For in Christ Jesus neither “circumcision nor uncircumcision counts for anything; the only thing that counts is faith working through love” 5.2. and in vs. 5.14. For the whole law is summed up in a single commandment “you shall love your neighbor as yourself.”

 

As to who is my neighbor? Next Sunday Jesus answers that in the parable of the Good Samaritan. 

So to summarize: We heard about three would-be followers of Jesus who all turned away from Kingdom Life…. when they learned that they could not continue in the old way of going through life asleep…

To be awake is to be aware.

Birds have nests and foxes have dens… but the Son of Man has nowhere to lay his head… Jesus is saying that Kingdom Life entails a new way of seeing the world in which we live.

 

It means we should not invest too much of ourselves and our money into permanency… We are People of the Way.

 

The other two would-be followers also had conditions… each involved putting the family first and Kingdom-Life second.  Jesus said… it won’t work. Your family can only have meaning if you can see them through the lenses of the Kingdom, which is another way of saying that you need to wake up.

 

So as we celebrate America’s birthday it might be worth remembering where true security lies. 

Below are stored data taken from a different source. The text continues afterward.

/-- The word of a well-formed instruction (R318, R327). A machine step has none. -/
def encode : Instr → Option W64
  | .smov f => some (BitVec.ofNat 64 (f.toWord 0x001))
  | .smovi f => some (BitVec.ofNat 64 (f.toWord 0x002))
  | .sadd f => some (BitVec.ofNat 64 (f.toWord 0x003))
  | .ssub f => some (BitVec.ofNat 64 (f.toWord 0x004))
  | .smul f => some (BitVec.ofNat 64 (f.toWord 0x005))
  | .smulh f => some (BitVec.ofNat 64 (f.toWord 0x006))
  | .sdiv f => some (BitVec.ofNat 64 (f.toWord 0x007))
  | .srem f => some (BitVec.ofNat 64 (f.toWord 0x008))
  | .sand f => some (BitVec.ofNat 64 (f.toWord 0x009))
  | .sor f => some (BitVec.ofNat 64 (f.toWord 0x00A))
  | .sxor f => some (BitVec.ofNat 64 (f.toWord 0x00B))
  | .snot f => some (BitVec.ofNat 64 (f.toWord 0x00C))
  | .sshl f => some (BitVec.ofNat 64 (f.toWord 0x00D))
  | .sshr f => some (BitVec.ofNat 64 (f.toWord 0x00E))
  | .ssar f => some (BitVec.ofNat 64 (f.toWord 0x00F))
  | .smin f => some (BitVec.ofNat 64 (f.toWord 0x010))
  | .smax f => some (BitVec.ofNat 64 (f.toWord 0x011))
  | .scmp f => some (BitVec.ofNat 64 (f.toWord 0x012))
  | .ssel f => some (BitVec.ofNat 64 (f.toWord 0x013))
  | .nop f => some (BitVec.ofNat 64 (f.toWord 0x040))
  | .bra f => some (BitVec.ofNat 64 (f.toWord 0x041))
  | .brc f => some (BitVec.ofNat 64 (f.toWord 0x042))
  | .call f => some (BitVec.ofNat 64 (f.toWord 0x043))
  | .ret f => some (BitVec.ofNat 64 (f.toWord 0x044))
  | .jmpi f => some (BitVec.ofNat 64 (f.toWord 0x045))
  | .exit f => some (BitVec.ofNat 64 (f.toWord 0x046))
  | .waitc f => some (BitVec.ofNat 64 (f.toWord 0x047))
  | .yield f => some (BitVec.ofNat 64 (f.toWord 0x048))
  | .srdsr f => some (BitVec.ofNat 64 (f.toWord 0x049))
  | .swrsr f => some (BitVec.ofNat 64 (f.toWord 0x04A))
  | .setfmt f => some (BitVec.ofNat 64 (f.toWord 0x04B))
  | .setpart f => some (BitVec.ofNat 64 (f.toWord 0x04C))
  | .ifLanes f => some (BitVec.ofNat 64 (f.toWord 0x050))
  | .elseLanes f => some (BitVec.ofNat 64 (f.toWord 0x051))
  | .endif f => some (BitVec.ofNat 64 (f.toWord 0x052))
  | .brv f => some (BitVec.ofNat 64 (f.toWord 0x053))
  | .mark f => some (BitVec.ofNat 64 (f.toWord 0x054))
  | .join f => some (BitVec.ofNat 64 (f.toWord 0x055))
  | .kmov f => some (BitVec.ofNat 64 (f.toWord 0x056))
  | .kand f => some (BitVec.ofNat 64 (f.toWord 0x057))
  | .kor f => some (BitVec.ofNat 64 (f.toWord 0x058))
  | .spin f => some (BitVec.ofNat 64 (f.toWord 0x059))
  | .vadd f => some (BitVec.ofNat 64 (f.toWord 0x081))
  | .vsub f => some (BitVec.ofNat 64 (f.toWord 0x082))
  | .vmul f => some (BitVec.ofNat 64 (f.toWord 0x083))
  | .vmulh f => some (BitVec.ofNat 64 (f.toWord 0x084))
  | .vmad f => some (BitVec.ofNat 64 (f.toWord 0x085))
  | .vand f => some (BitVec.ofNat 64 (f.toWord 0x086))
  | .vor f => some (BitVec.ofNat 64 (f.toWord 0x087))
  | .vxor f => some (BitVec.ofNat 64 (f.toWord 0x088))
  | .vnot f => some (BitVec.ofNat 64 (f.toWord 0x089))
  | .vshl f => some (BitVec.ofNat 64 (f.toWord 0x08A))
  | .vshr f => some (BitVec.ofNat 64 (f.toWord 0x08B))
  | .vsar f => some (BitVec.ofNat 64 (f.toWord 0x08C))
  | .vmin f => some (BitVec.ofNat 64 (f.toWord 0x08D))
  | .vmax f => some (BitVec.ofNat 64 (f.toWord 0x08E))
  | .vabs f => some (BitVec.ofNat 64 (f.toWord 0x08F))
  | .vclz f => some (BitVec.ofNat 64 (f.toWord 0x090))
  | .vpopc f => some (BitVec.ofNat 64 (f.toWord 0x091))
  | .vbrev f => some (BitVec.ofNat 64 (f.toWord 0x092))
  | .vcmp f => some (BitVec.ofNat 64 (f.toWord 0x093))
  | .vsel f => some (BitVec.ofNat 64 (f.toWord 0x094))
  | .vmov f => some (BitVec.ofNat 64 (f.toWord 0x095))
  | .viota f => some (BitVec.ofNat 64 (f.toWord 0x096))
  | .vmovs f => some (BitVec.ofNat 64 (f.toWord 0x097))
  | .vfadd f => some (BitVec.ofNat 64 (f.toWord 0x0C1))
  | .vfsub f => some (BitVec.ofNat 64 (f.toWord 0x0C2))
  | .vfmul f => some (BitVec.ofNat 64 (f.toWord 0x0C3))
  | .vfma f => some (BitVec.ofNat 64 (f.toWord 0x0C4))
  | .vfmin f => some (BitVec.ofNat 64 (f.toWord 0x0C5))
  | .vfmax f => some (BitVec.ofNat 64 (f.toWord 0x0C6))
  | .vfminn f => some (BitVec.ofNat 64 (f.toWord 0x0C7))
  | .vfmaxn f => some (BitVec.ofNat 64 (f.toWord 0x0C8))
  | .vfabs f => some (BitVec.ofNat 64 (f.toWord 0x0C9))
  | .vfneg f => some (BitVec.ofNat 64 (f.toWord 0x0CA))
  | .vfrcp f => some (BitVec.ofNat 64 (f.toWord 0x0CB))
  | .vfrsq f => some (BitVec.ofNat 64 (f.toWord 0x0CC))
  | .vfsqrt f => some (BitVec.ofNat 64 (f.toWord 0x0CD))
  | .vfdiv f => some (BitVec.ofNat 64 (f.toWord 0x0CE))
  | .vfexp2 f => some (BitVec.ofNat 64 (f.toWord 0x0CF))
  | .vflog2 f => some (BitVec.ofNat 64 (f.toWord 0x0D0))
  | .vfsin f => some (BitVec.ofNat 64 (f.toWord 0x0D1))
  | .vfcos f => some (BitVec.ofNat 64 (f.toWord 0x0D2))
  | .vfclass f => some (BitVec.ofNat 64 (f.toWord 0x0D3))
  | .vfrnd f => some (BitVec.ofNat 64 (f.toWord 0x0D4))
  | .vfcmp f => some (BitVec.ofNat 64 (f.toWord 0x0D5))
  | .vaddmin f => some (BitVec.ofNat 64 (f.toWord 0x0D6))
  | .vaddmax f => some (BitVec.ofNat 64 (f.toWord 0x0D7))
  | .vshfl f => some (BitVec.ofNat 64 (f.toWord 0x101))
  | .vshup f => some (BitVec.ofNat 64 (f.toWord 0x102))
  | .vshdn f => some (BitVec.ofNat 64 (f.toWord 0x103))
  | .vbcast f => some (BitVec.ofNat 64 (f.toWord 0x104))
  | .vvote f => some (BitVec.ofNat 64 (f.toWord 0x105))
  | .vred f => some (BitVec.ofNat 64 (f.toWord 0x106))
  | .vscan f => some (BitVec.ofNat 64 (f.toWord 0x107))
  | .vcmpx f => some (BitVec.ofNat 64 (f.toWord 0x108))
  | .vmatch f => some (BitVec.ofNat 64 (f.toWord 0x109))
  | .vcompact f => some (BitVec.ofNat 64 (f.toWord 0x10A))
  | .vcvt f => some (BitVec.ofNat 64 (f.toWord 0x141))
  | .vcvts f => some (BitVec.ofNat 64 (f.toWord 0x142))
  | .vpack f => some (BitVec.ofNat 64 (f.toWord 0x143))
  | .vunpack f => some (BitVec.ofNat 64 (f.toWord 0x144))
  | .ld f => some (BitVec.ofNat 64 (f.toWord 0x181))
  | .ldr f => some (BitVec.ofNat 64 (f.toWord 0x182))
  | .st f => some (BitVec.ofNat 64 (f.toWord 0x183))
  | .lds f => some (BitVec.ofNat 64 (f.toWord 0x184))
  | .sts f => some (BitVec.ofNat 64 (f.toWord 0x185))
  | .atom f => some (BitVec.ofNat 64 (f.toWord 0x1C1))
  | .atoms f => some (BitVec.ofNat 64 (f.toWord 0x1C2))
  | .sld f => some (BitVec.ofNat 64 (f.toWord 0x1C3))
  | .sst f => some (BitVec.ofNat 64 (f.toWord 0x1C4))
  | .fence f => some (BitVec.ofNat 64 (f.toWord 0x201))
  | .waitf f => some (BitVec.ofNat 64 (f.toWord 0x202))
  | .phase f => some (BitVec.ofNat 64 (f.toWord 0x203))
  | .publish f => some (BitVec.ofNat 64 (f.toWord 0x204))
  | .sramcfgFifo f => some (BitVec.ofNat 64 (f.toWord 0x205))
  | .sramcfgFree f => some (BitVec.ofNat 64 (f.toWord 0x205))
  | .qput f => some (BitVec.ofNat 64 (f.toWord 0x206))
  | .qget f => some (BitVec.ofNat 64 (f.toWord 0x207))
  | .barinit f => some (BitVec.ofNat 64 (f.toWord 0x208))
  | .barinv f => some (BitVec.ofNat 64 (f.toWord 0x20B))
  | .bararr f => some (BitVec.ofNat 64 (f.toWord 0x209))
  | .barwait f => some (BitVec.ofNat 64 (f.toWord 0x20A))
  | .yieldw f => some (BitVec.ofNat 64 (f.toWord 0x20C))
  | .recBegin f => some (BitVec.ofNat 64 (f.toWord 0x210))
  | .recEnd f => some (BitVec.ofNat 64 (f.toWord 0x211))
  | .recReplay f => some (BitVec.ofNat 64 (f.toWord 0x212))
  | .recForget f => some (BitVec.ofNat 64 (f.toWord 0x213))
  | .recStat f => some (BitVec.ofNat 64 (f.toWord 0x214))
  | .recSliceApply _ _ => none
  | .cpyGs f => some (BitVec.ofNat 64 (f.toWord 0x241))
  | .cpySg f => some (BitVec.ofNat 64 (f.toWord 0x241))
  | .cpyGg f => some (BitVec.ofNat 64 (f.toWord 0x241))
  | .cpySr f => some (BitVec.ofNat 64 (f.toWord 0x241))
  | .cpyRs f => some (BitVec.ofNat 64 (f.toWord 0x241))
  | .pref f => some (BitVec.ofNat 64 (f.toWord 0x242))
  | .cpyrAdd f => some (BitVec.ofNat 64 (f.toWord 0x243))
  | .cpyrMin f => some (BitVec.ofNat 64 (f.toWord 0x244))
  | .cpyrMax f => some (BitVec.ofNat 64 (f.toWord 0x245))
  | .cpyrAnd f => some (BitVec.ofNat 64 (f.toWord 0x246))
  | .cpyrOr f => some (BitVec.ofNat 64 (f.toWord 0x247))
  | .cfence f => some (BitVec.ofNat 64 (f.toWord 0x248))
  | .cstep f => some (BitVec.ofNat 64 (f.toWord 0x249))
  | .mma f => some (BitVec.ofNat 64 (f.toWord 0x281))
  | .mmab f => some (BitVec.ofNat 64 (f.toWord 0x282))
  | .matrixKStep _ => none
  | .mzero f => some (BitVec.ofNat 64 (f.toWord 0x283))
  | .mlda f => some (BitVec.ofNat 64 (f.toWord 0x284))
  | .msta f => some (BitVec.ofNat 64 (f.toWord 0x285))
  | .mcvt f => some (BitVec.ofNat 64 (f.toWord 0x286))
  | .mprog f => some (BitVec.ofNat 64 (f.toWord 0x287))
  | .mprogSet f => some (BitVec.ofNat 64 (f.toWord 0x287))
  | .tmap f => some (BitVec.ofNat 64 (f.toWord 0x288))
  | .tmapRd f => some (BitVec.ofNat 64 (f.toWord 0x288))
  | .tside f => some (BitVec.ofNat 64 (f.toWord 0x289))
  | .mngi f => some (BitVec.ofNat 64 (f.toWord 0x2C1))
  | .mngu f => some (BitVec.ofNat 64 (f.toWord 0x2C2))
  | .mngf f => some (BitVec.ofNat 64 (f.toWord 0x2C3))
  | .mngs f => some (BitVec.ofNat 64 (f.toWord 0x2C4))
  | .plaunch f => some (BitVec.ofNat 64 (f.toWord 0x2C5))
  | .pgo f => some (BitVec.ofNat 64 (f.toWord 0x2C6))
  | .pwait f => some (BitVec.ofNat 64 (f.toWord 0x2C7))
  | .launch f => some (BitVec.ofNat 64 (f.toWord 0x2C8))
  | .leave f => some (BitVec.ofNat 64 (f.toWord 0x2C9))
  | .place f => some (BitVec.ofNat 64 (f.toWord 0x2CA))
  | .trap f => some (BitVec.ofNat 64 (f.toWord 0x2D0))
  | .eret f => some (BitVec.ofNat 64 (f.toWord 0x2D1))
  | .syscall f => some (BitVec.ofNat 64 (f.toWord 0x2D2))
  | .csrr f => some (BitVec.ofNat 64 (f.toWord 0x2D3))
  | .csrw f => some (BitVec.ofNat 64 (f.toWord 0x2D4))
  | .tlbinvAll f => some (BitVec.ofNat 64 (f.toWord 0x2D5))
  | .tlbinvAsid f => some (BitVec.ofNat 64 (f.toWord 0x2D5))
  | .tlbinvPage f => some (BitVec.ofNat 64 (f.toWord 0x2D5))
  | .tlbinvUnitAct _ _ => none
  | .fltrplAll f => some (BitVec.ofNat 64 (f.toWord 0x2D6))
  | .fltrplUnitAct _ _ => none
  | .brk f => some (BitVec.ofNat 64 (f.toWord 0x2D7))
  | .haltbc f => some (BitVec.ofNat 64 (f.toWord 0x2D8))
  | .bundleIssue _ => none
  | .taskAdmit _ => none
  | .taskStart _ => none
  | .taskSave _ => none
  | .taskResume _ => none
  | .completionAdd _ => none
  | .pgoReturn _ => none
  | .paddockWalk _ => none
  | .firingWorkLimit _ => none
  | .passStart _ => none
  | .switchIn _ => none
  | .performStore _ _ _ _ _ => none
  | .serveLoad _ _ _ _ _ => none
  | .performAtomic _ _ _ _ _ => none
  | .deliver _ _ => none
  | .acknowledge _ => none
  | .pinAgeRecall _ => none
  | .resultRetire _ _ _ _ => none
  | .sliceFill _ => none
  | .ceWriteback _ => none
  | .cxlResponse _ _ => none
  | .sliceEvict _ => none
  | .dropNotice _ _ => none
  | .publishLine _ _ => none
  | .engineAccess _ _ _ => none
  | .copyUnitWrite _ _ _ => none
  | .engineArrival _ _ => none
  | .blockSwitchDone _ _ => none
  | .mshrRetry _ _ _ _ => none
  | .spinMarkTimeout _ _ _ _ => none
  | .groupStarving _ _ _ => none
  | .launchQueueRead _ => none
  | .lqptrTailWrite _ _ => none
  | .lqctlErrClear _ => none
  | .clusterAdmit _ _ _ _ _ => none
  | .admissionWaitLimit _ _ _ => none
  | .admissionPreemptLimit _ _ _ _ _ => none
  | .gridCompletionAdd _ => none
  | .leaveGrant _ => none
  | .leaveGrantExpiry _ _ _ => none
  | .pageWalk _ _ _ _ _ => none
  | .trapEntry _ _ _ _ => none
  | .preemptSave _ _ => none
  | .preemptLimitExpiry _ _ => none
  | .teamctlResume _ _ => none
  | .teamctlKill _ _ => none
  | .screspWrite _ _ => none
  | .ckreplayWrite _ => none
  | .checkpointTimer _ => none
  | .replayDiverge _ => none
  | .keyload => none
  | .keyclear => none
  | .attest => none
  | .extendMr => none
  | .plimit => none
  | .dumpmap => none
  | .dbgread => none
  | .mailboxDone => none
  | .registerWrite _ _ => none
  | .hostPostedWrite _ => none
  | .hostRead _ _ => none
  | .remoteRequestReceive _ => none
  | .remoteAck _ => none
  | .flitCrcFail _ => none
  | .placementFreeze _ _ _ => none
  | .placementCopy _ => none
  | .placementSwitch _ => none
  | .sampleTake _ _ _ _ => none
  | .tempLimit _ _ => none
  | .dumpWrite _ => none
  | .dumpCoreTimeout _ => none
  | .deviceReset => none
  | .clusterMove _ _ => none
  | .tempBelowLimit _ => none
  | .portRetrain _ => none
  | .eligibilityCount _ => none
  | .paddockTaskKill _ => none
  | .asidSuspend _ => none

It might be worth recalling that real security lies in insecurity… not in weapons of mass destruction or drones or pension funds … or flag-waving!

 

Using the metaphor of the Kingdom Work, Jesus is telling us that instead of diminishing the risks we are challenged to take them on… All of them, and they are many.

 

The economy… as we continue to do battle with Corporate Greed and Banking Monopolies and we are told some banks are “too big to fail.”

 

It seems that too many of our brothers and sisters were invested in the illusion that home values could never go down…

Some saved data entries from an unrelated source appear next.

/-- The sectors that a walk reads, those of no line apart (R283, R284). -/
def walkReads (s : State) (cache : List WalkEntry) (asid va : Nat) : List Nat :=
  let first := (bits s.dev.asidtb.toNat 51 20 * 2 ^ 20 + 16 * asid) / 64
  let rest := match asidEntry s asid with
    | .error _ => []
    | .ok a =>
      match walkCached cache asid va with
      | some e => readsFrom s va 5 (e.level - 1) e.table
      | none => readsFrom s va 5 4 a.root
  (dedup (first :: rest)).filter (fun q => stored (64 * q))

/-- What an access does, for its permission (R284). -/
inductive Acc where
  | load | store | atomic | fetch
  deriving DecidableEq, Repr

/-- The page gives the permission, at the level of the access (R284). -/
def TlbEntry.permits (e : TlbEntry) (a : Acc) (sup : Bool) : Bool :=
  (sup || e.u) &&
    match a with
    | .load => e.rd
    | .store => e.w
    | .atomic => e.rd && e.w
    | .fetch => e.x

/-- Bytes of the unit that one freeze and one copy cover (R28). -/
def Move.unit (m : Move) : Nat := if m.lg = 21 then 65536 else 2 ^ m.lg
/-- Physical address of the unit at its old place. -/
def Move.from_ (m : Move) : Nat := m.old + (if m.lg = 21 then 65536 * m.piece else 0)
/-- Physical address of the unit at its new place. -/
def Move.to_ (m : Move) : Nat := m.new + (if m.lg = 21 then 65536 * m.piece else 0)

/-- A 2 MiB page is being moved: its translations are served by the L2 TLBs alone (R29). -/
def movingPage (s : State) (asid va : Nat) : Bool :=
  s.moves.any (fun m => m.2.asid = asid && m.2.lg = 21 && decide (m.2.va / 2 ^ 21 = va / 2 ^ 21))

/-- Where the new place holds a copy of a byte of a frozen unit, that place (R29): a record that the device writes there then
stands at both. -/
def mirrorOf (s : State) (pa : Nat) : Option Nat :=
  s.moves.foldr (fun m acc =>
    if m.2.frozen && m.2.copied && decide (m.2.from_ ≤ pa) && decide (pa < m.2.from_ + m.2.unit)
    then some (m.2.to_ + (pa - m.2.from_)) else acc) none

/-- The piece map of a 2 MiB move under way applies to the page (R29). -/
def movedBase (s : State) (e : TlbEntry) (va : Nat) : Nat :=
  s.moves.foldr (fun m acc =>
    if m.2.asid = e.asid && m.2.lg = 21 && decide (e.lg = 21) && decide (m.2.va / 2 ^ 21 = e.vpn) then
      let j := va % 2 ^ 21 / 65536
      if m.2.map.getLsbD j then m.2.new else m.2.old
    else acc) e.pa

/-- The physical address of a VA under an entry. -/
def TlbEntry.at (e : TlbEntry) (s : State) (va : Nat) : Nat := movedBase s e va + va % 2 ^ e.lg

/-- The page that holds a byte is a matrix, scale or side-list page of an installed mangle (R97). -/
def matrixPage (s : State) (pa : Nat) : Bool :=
  s.mangles.any (fun m => m.2.dataPages.contains (pa / 65536) || m.2.sidePages.any (fun p => decide (p.2.1 / 2 ^ p.2.2 = pa / 2 ^ p.2.2)))

/-- Bytes of one element of the input (R82). -/
def Mangle.isz (m : Mangle) : Nat := if m.ifmt = 4 then 1 else 2
/-- Bytes of one element of the output (R82). -/
def Mangle.osz (m : Mangle) : Nat := if m.ofmt = 0 then 4 else 2
/-- Input slot stride (R82). -/
def Mangle.istride (m : Mangle) : Nat := 256 + roundUp (m.n * m.isz) 256
/-- Output slot stride (R82). -/
def Mangle.ostride (m : Mangle) : Nat := 256 + roundUp (m.m * m.osz) 256
/-- A virtual address lies in the output window, which spans whole pages (R82). -/
def Mangle.inOut (m : Mangle) (va : Nat) : Bool :=
  decide (m.owin ≤ va) && decide (va < m.owin + roundUp (m.nslots * m.ostride) 65536)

Like all illusions, when reality hits people get hurt.

 

To wake up, means that we celebrate with Jesus when the Good News is received, but even that celebration comes with a word of caution “rejoice not that the spirits submit to you, but rejoice that your names are written in heaven” 10.20 and heaven is not some far-away place it is in the here and now… it is for those who are awake.

 

It is for those who pray “Your kingdom come, your will be done, on earth as it is in heaven…” And the words are more than pretty words, are more than wishful thinking, but are the wake-up call that indeed the lightning flash that ignites the world with the love of God is for not just a chosen few but for all of our sisters and brothers everywhere. Amen.